[Items from a data source]
----

-- ==== Sys2Proof/Machine/Sequencer.lean ====
section
/-! DEFINITION. The revisit sequencer: its states, controls, the phases of a revisit, aborts, probes and DONE
(chapter 9). -/

namespace Sys2Proof.Machine

/-- Change the sequencer's state. -/
def State.onSeq (f : Sequencer → Sequencer) (s : State) : State := { s with seq := f s.seq }

/-- The sequencer is PAUSED(RING). -/
def pausedRing (q : Sequencer) : Bool := q.st == .paused && q.reason == .ring

/-- The sequencer is in a phase in which a defect is ACTIVE (R171). -/
def activePhase (q : Sequencer) : Bool :=
  q.phase == .move || q.phase == .settle || q.phase == .focus || q.phase == .expose

/-- All five pending flags clear (R165). -/
def Sequencer.clearFlags (q : Sequencer) : Sequencer :=
  { q with fPause := false, fStop := false, fTrip := false, fHalt := false, fFault := false }

/-- A pending flag is set (R165). -/
def Sequencer.flagged (q : Sequencer) : Bool := q.fPause || q.fStop || q.fTrip || q.fHalt || q.fFault

/-- The purpose of an outstanding request whose answer will be discarded; a prefetch stays a prefetch (R168, R170). -/
def Purpose.discardUnlessPrefetch : Purpose → Purpose
  | .prefetch i => .prefetch i
  | _ => .discarded

/-- The revisit in progress and the selection are given up: no current defect, no target, no verdict timer. -/
def Sequencer.giveUp (q : Sequencer) : Sequencer :=
  { q with sel := none, current := none, target := none, verdictTimer := none, targetWait := false,
           selecting := false, outstanding := q.outstanding.map Purpose.discardUnlessPrefetch }

/-- The entry into HALTED, which is handed to the lot unit (R165, R177). -/
def State.enterHalted (s : State) : State :=
  (s.changeSeq fun q => { q.giveUp with st := .halted, phase := .noPhase, reason := .noReason }).countStage 15

/-- The entry into PAUSED with a reason other than RING. -/
def State.enterPaused (r : PauseReason) (s : State) : State :=
  s.changeSeq fun q => { q.giveUp with st := .paused, phase := .noPhase, reason := r }

/-! ### Staging and DONE -/

/-- The REVISIT record of a defect (R176, R198, section 12.7). -/
def revisitRecord (s : State) (d : Nat) : Record :=
  let r := s.defect d
  { kind := 1, qualifier := 0, wafer := s.hand.stage.getD 63, w1 := BitVec.ofNat 32 d,
    w2 := field 0 4 r.outcome.num + field 8 4 r.reviewClass.toNat + field 12 2 r.attempts + field 16 8 r.sizeBin,
    w3 := if r.st == .imaged then r.acceptedZ else r.tag }

/-- The WAFER_DONE record, with the per-state counts as they stand (R182, R198, section 12.7). -/
def waferDoneRecord (s : State) (cause : DoneCause) : Record :=
  { kind := 2, qualifier := cause.num, wafer := s.hand.stage.getD 63, w1 := halves (s.stateCount 3) (s.stateCount 4),
    w2 := halves (s.stateCount 7) (s.stateCount 5), w3 := halves (s.stateCount 6) (s.stateCount 1) }

/-- A record is staged in the sequencer staging slot (R176). -/
def State.stageSeq (r : Record) (s : State) : State := { s with report := { s.report with seqSlot := some r } }

/-- A staging wait begins: PAUSED(RING) with the phase kept, one stall counted (R176). -/
def State.beginStagingWait (w : StagingWait) (f : Sequencer → Sequencer) (s : State) : State :=
  ((s.changeSeq fun q => { f q with st := .paused, reason := .ring, staging := some w }).countStage 14).emit .stall

/-- The sequencer is in DONE: the WAFER_DONE report is staged, and the pending flags are cleared (R182). -/
def State.nowDone (cause : DoneCause) (s : State) : State :=
  (s.stageSeq (waferDoneRecord s cause)).changeSeq fun q =>
    { q.giveUp.clearFlags with st := .done, phase := .noPhase, reason := .noReason, staging := none }

/-- The entry into DONE, with a staging wait if the slot is full (R182). -/
def State.enterDone (cause : DoneCause) (s : State) : State :=
  if s.report.seqSlot.isNone then s.nowDone cause
  else s.beginStagingWait (.waferDone cause) Sequencer.giveUp

/-! ### Decision points, SELECT and TARGET -/

/-- A decision point: the first pending flag that applies decides, and the flags are cleared (R165). -/
def State.decision (go : State → State) (s : State) : State :=
  let q := s.seq
  let s1 := if q.flagged then s.changeSeq Sequencer.clearFlags else s
  if q.fHalt then s1.enterHalted
  else if q.fFault then s1.enterPaused .fault
  else if q.fStop then s1.enterDone .stop
  else if q.fTrip then s1.enterPaused .trip
  else if q.fPause then s1.enterPaused .host
  else go s

/-- A forward request for the selected defect or the probe, or a prefetch (R114, R170, R172, R181). -/
def State.forwardRequest (purpose : Purpose) (x y : Int) (s : State) : State :=
  (s.onSeq fun q => { q with outstanding := some purpose }).placeForward x y

/-- The cause of an UNREACHABLE retirement (R170). -/
def unreachableCause (x y : Int) : DefectOutcome := if acceptedCoordinates x y then .travel else .coordinate

/-- A target has been taken: TARGET ends with the activation, whose step begins with TARGET's decision point (R165, R166,
R170, R171). -/
def State.takeTarget (d : Nat) (x y : Int) (s : State) : State :=
  (s.onSeq fun q => { q with target := some (x, y) }).emit (.activate d x y)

----

**Problem description:** Will you return exactly the lines above from the one with "counted (R176). -/" down to the one with "q.giveUp.clearFlags with st", counting both as part of the range?

**Your solution:**
/-- A staging wait begins: PAUSED(RING) with the phase kept, one stall counted (R176). -/
def State.beginStagingWait (w : StagingWait) (f : Sequencer → Sequencer) (s : State) : State :=
  ((s.changeSeq fun q => { f q with st := .paused, reason := .ring, staging := some w }).countStage 14).emit .stall

/-- The sequencer is in DONE: the WAFER_DONE report is staged, and the pending flags are cleared (R182). -/
def State.nowDone (cause : DoneCause) (s : State) : State :=
  (s.stageSeq (waferDoneRecord s cause)).changeSeq fun q =>
    { q.giveUp.clearFlags with st := .done, phase := .noPhase, reason := .noReason, staging := none }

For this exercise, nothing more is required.